/-- CONFIG_STAGE (R283). -/
def configStage (s : State) (c : Caller) (pkt : Packet) : State :=
  let sp := pkt.span
  let r := SpanRec.ofBody pkt.body
  if s.draining then s.fin c 0x14
  else if s.shadowOwner ≠ 0 ∧ s.shadowOwner ≠ portIdent c.port then s.fin c 0x15
  else if r.on ∧ !r.inRange then s.fin c 0x27
  else if r.on ∧ s.holdsModel sp ∧ r.bits ≠ (s.span sp).cfg.bits then s.fin c 0x2E
  else
    let s := (s.wr Fld.srvStatus_shadowOwner (portIdent c.port)).wr Fld.srvStatus_shadowHeld 1
    ({ s with shadow := s.shadow.filter (fun e => e.1 != sp) ++ [(sp, r)] } : State).fin c 0x00

/-- The spans with a map in place of theirs, for the test of R284. -/
def withMap (s : State) (l : List (Nat × SpanRec)) : State := forEach l (fun e t => t.modSpan e.1 fun x => { x with cfg := e.2 }) s

/-- Whether every affected span carries its admitted requests on the new layout (R284). -/
def carries (s : State) (l : List (Nat × SpanRec)) : Bool :=
  let t := s.withMap l
  l.all fun e => t.passes e.1 ((t.guaranteed e.1).map t.loadOf)

/-- Guarantees withdrawn until the new layout carries the rest (R284). -/
def forceCarry (s : State) (l : List (Nat × SpanRec)) : State :=
  let t := forEach l (fun e t => t.shed e.1) (s.withMap l)
  forEach l (fun e t => t.modSpan e.1 fun x => { x with cfg := (s.span e.1).cfg }) t

/-- The first refusal of R284 for the shadow set; `none` passes. -/
def commitStatus (s : State) (force : Bool) : Option Nat :=
  let m := s.mapWith s.shadow
  match s.mapStatus m with
  | some st => some st
  | none =>
    if eightSpans.any fun sp => (s.holdsModel sp && (s.span sp).cfg.roles.any fun n => !(m sp).cells.testBit n) || !s.pairOk m sp then some 0x2E
    else if s.shadow.any fun e => s.spanBusy e.1 || s.training e.1 then some 0x12
    else if !force && !s.carries s.shadow then some 0x31
    else none

/-- CONFIG_COMMIT (R283 to R285): one span takes its record at its next boundary; several are drained. -/
def configCommit (s : State) (c : Caller) (pkt : Packet) : State :=
  if s.draining then s.fin c 0x14
  else if s.shadowOwner ≠ 0 ∧ s.shadowOwner ≠ portIdent c.port then s.fin c 0x15
  else if s.shadow.isEmpty then s.fin c 0x2F
  else if pkt.discard then s.dropShadow.fin c 0x00
  else match s.commitStatus pkt.force with
    | some st => s.fin c st
    | none =>
      let l := s.shadow
      let s := if s.carries l then s else s.forceCarry l
      let k : Commit := { recs := l, spans := l.map (·.1), drained := [], paused := [], force := pkt.force }
      let s := ({ s with commits := s.commits ++ [k] } : State).dropShadow
      let s := if 2 ≤ l.length then s.wr Fld.srvStatus_draining (maskOf (l.map (·.1))) else s
      s.fin c 0x00

/-- Whether a commit has to wait for another (R18): one of the same spans came before it, or a cell or latch that it takes still belongs to another
span under the map in force (log entry 79). -/
def commitWaits (s : State) (k : Commit) : Bool :=
  ((s.commits.takeWhile fun c => c != k).any fun c => c.spans.any k.spans.contains) ||
  k.recs.any fun e => eightSpans.any fun a =>
    !(k.spans.contains a) && (shareCells e.2 (s.span a).cfg || shareLatch e.2 (s.span a).cfg)

/-- A commit at a step boundary of span `sp` (R260 item 3, R285): a single span's record applies; of several, each first stops admission,
then pauses, and the last to pause switches the map. Admission stays stopped in a span that is being unloaded (R248). -/
def commitStep (s : State) (sp : Nat) (deaf : List Nat) (k : Commit) : State :=
  let done := fun (s : State) => (({ s.busy with commits := s.commits.erase k } : State).applyRecs k.recs).newEpoch deaf
  let put := fun (s : State) (k' : Commit) => ({ s with commits := s.commits.map fun c => if c = k then k' else c } : State)
  if !k.spans.contains sp || k.paused.contains sp || s.commitWaits k then s
  else if k.spans.length = 1 then done s
  else if !k.drained.contains sp then (put s { k with drained := sp :: k.drained }).modSpan sp fun x => { x with admitStop := true }
  else if k.spans.all fun a => a == sp || k.paused.contains a then
    (forEach k.spans (fun a t => t.modSpan a fun x => { x with admitStop := x.unload.isSome || x.lost, paused := false }) (done s)).wr
      Fld.srvStatus_draining 0
  else (put s { k with paused := sp :: k.paused }).modSpan sp fun x => { x with paused := true }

#####

▸ **Work to be completed**
Write out all of the records word for word.

▸ **Output for this task**
/-- CONFIG_STAGE (R283). -/
def configStage (s : State) (c : Caller) (pkt : Packet) : State :=
  let sp := pkt.span
  let r := SpanRec.ofBody pkt.body
  if s.draining then s.fin c 0x14
  else if s.shadowOwner ≠ 0 ∧ s.shadowOwner ≠ portIdent c.port then s.fin c 0x15
  else if r.on ∧ !r.inRange then s.fin c 0x27
  else if r.on ∧ s.holdsModel sp ∧ r.bits ≠ (s.span sp).cfg.bits then s.fin c 0x2E
  else
    let s := (s.wr Fld.srvStatus_shadowOwner (portIdent c.port)).wr Fld.srvStatus_shadowHeld 1
    ({ s with shadow := s.shadow.filter (fun e => e.1 != sp) ++ [(sp, r)] } : State).fin c 0x00

/-- The spans with a map in place of theirs, for the test of R284. -/
def withMap (s : State) (l : List (Nat × SpanRec)) : State := forEach l (fun e t => t.modSpan e.1 fun x => { x with cfg := e.2 }) s

/-- Whether every affected span carries its admitted requests on the new layout (R284). -/
def carries (s : State) (l : List (Nat × SpanRec)) : Bool :=
  let t := s.withMap l
  l.all fun e => t.passes e.1 ((t.guaranteed e.1).map t.loadOf)

/-- Guarantees withdrawn until the new layout carries the rest (R284). -/
def forceCarry (s : State) (l : List (Nat × SpanRec)) : State :=
  let t := forEach l (fun e t => t.shed e.1) (s.withMap l)
  forEach l (fun e t => t.modSpan e.1 fun x => { x with cfg := (s.span e.1).cfg }) t

/-- The first refusal of R284 for the shadow set; `none` passes. -/
def commitStatus (s : State) (force : Bool) : Option Nat :=
  let m := s.mapWith s.shadow
  match s.mapStatus m with
  | some st => some st
  | none =>
    if eightSpans.any fun sp => (s.holdsModel sp && (s.span sp).cfg.roles.any fun n => !(m sp).cells.testBit n) || !s.pairOk m sp then some 0x2E
    else if s.shadow.any fun e => s.spanBusy e.1 || s.training e.1 then some 0x12
    else if !force && !s.carries s.shadow then some 0x31
    else none

/-- CONFIG_COMMIT (R283 to R285): one span takes its record at its next boundary; several are drained. -/
def configCommit (s : State) (c : Caller) (pkt : Packet) : State :=
  if s.draining then s.fin c 0x14
  else if s.shadowOwner ≠ 0 ∧ s.shadowOwner ≠ portIdent c.port then s.fin c 0x15
  else if s.shadow.isEmpty then s.fin c 0x2F
  else if pkt.discard then s.dropShadow.fin c 0x00
  else match s.commitStatus pkt.force with
    | some st => s.fin c st
    | none =>
      let l := s.shadow
      let s := if s.carries l then s else s.forceCarry l
      let k : Commit := { recs := l, spans := l.map (·.1), drained := [], paused := [], force := pkt.force }
      let s := ({ s with commits := s.commits ++ [k] } : State).dropShadow
      let s := if 2 ≤ l.length then s.wr Fld.srvStatus_draining (maskOf (l.map (·.1))) else s
      s.fin c 0x00

/-- Whether a commit has to wait for another (R18): one of the same spans came before it, or a cell or latch that it takes still belongs to another
span under the map in force (log entry 79). -/
def commitWaits (s : State) (k : Commit) : Bool :=
  ((s.commits.takeWhile fun c => c != k).any fun c => c.spans.any k.spans.contains) ||
  k.recs.any fun e => eightSpans.any fun a =>
    !(k.spans.contains a) && (shareCells e.2 (s.span a).cfg || shareLatch e.2 (s.span a).cfg)

/-- A commit at a step boundary of span `sp` (R260 item 3, R285): a single span's record applies; of several, each first stops admission,
then pauses, and the last to pause switches the map. Admission stays stopped in a span that is being unloaded (R248). -/
def commitStep (s : State) (sp : Nat) (deaf : List Nat) (k : Commit) : State :=
  let done := fun (s : State) => (({ s.busy with commits := s.commits.erase k } : State).applyRecs k.recs).newEpoch deaf
  let put := fun (s : State) (k' : Commit) => ({ s with commits := s.commits.map fun c => if c = k then k' else c } : State)
  if !k.spans.contains sp || k.paused.contains sp || s.commitWaits k then s
  else if k.spans.length = 1 then done s
  else if !k.drained.contains sp then (put s { k with drained := sp :: k.drained }).modSpan sp fun x => { x with admitStop := true }
  else if k.spans.all fun a => a == sp || k.paused.contains a then
    (forEach k.spans (fun a t => t.modSpan a fun x => { x with admitStop := x.unload.isSome || x.lost, paused := false }) (done s)).wr
      Fld.srvStatus_draining 0
  else (put s { k with paused := sp :: k.paused }).modSpan sp fun x => { x with paused := true }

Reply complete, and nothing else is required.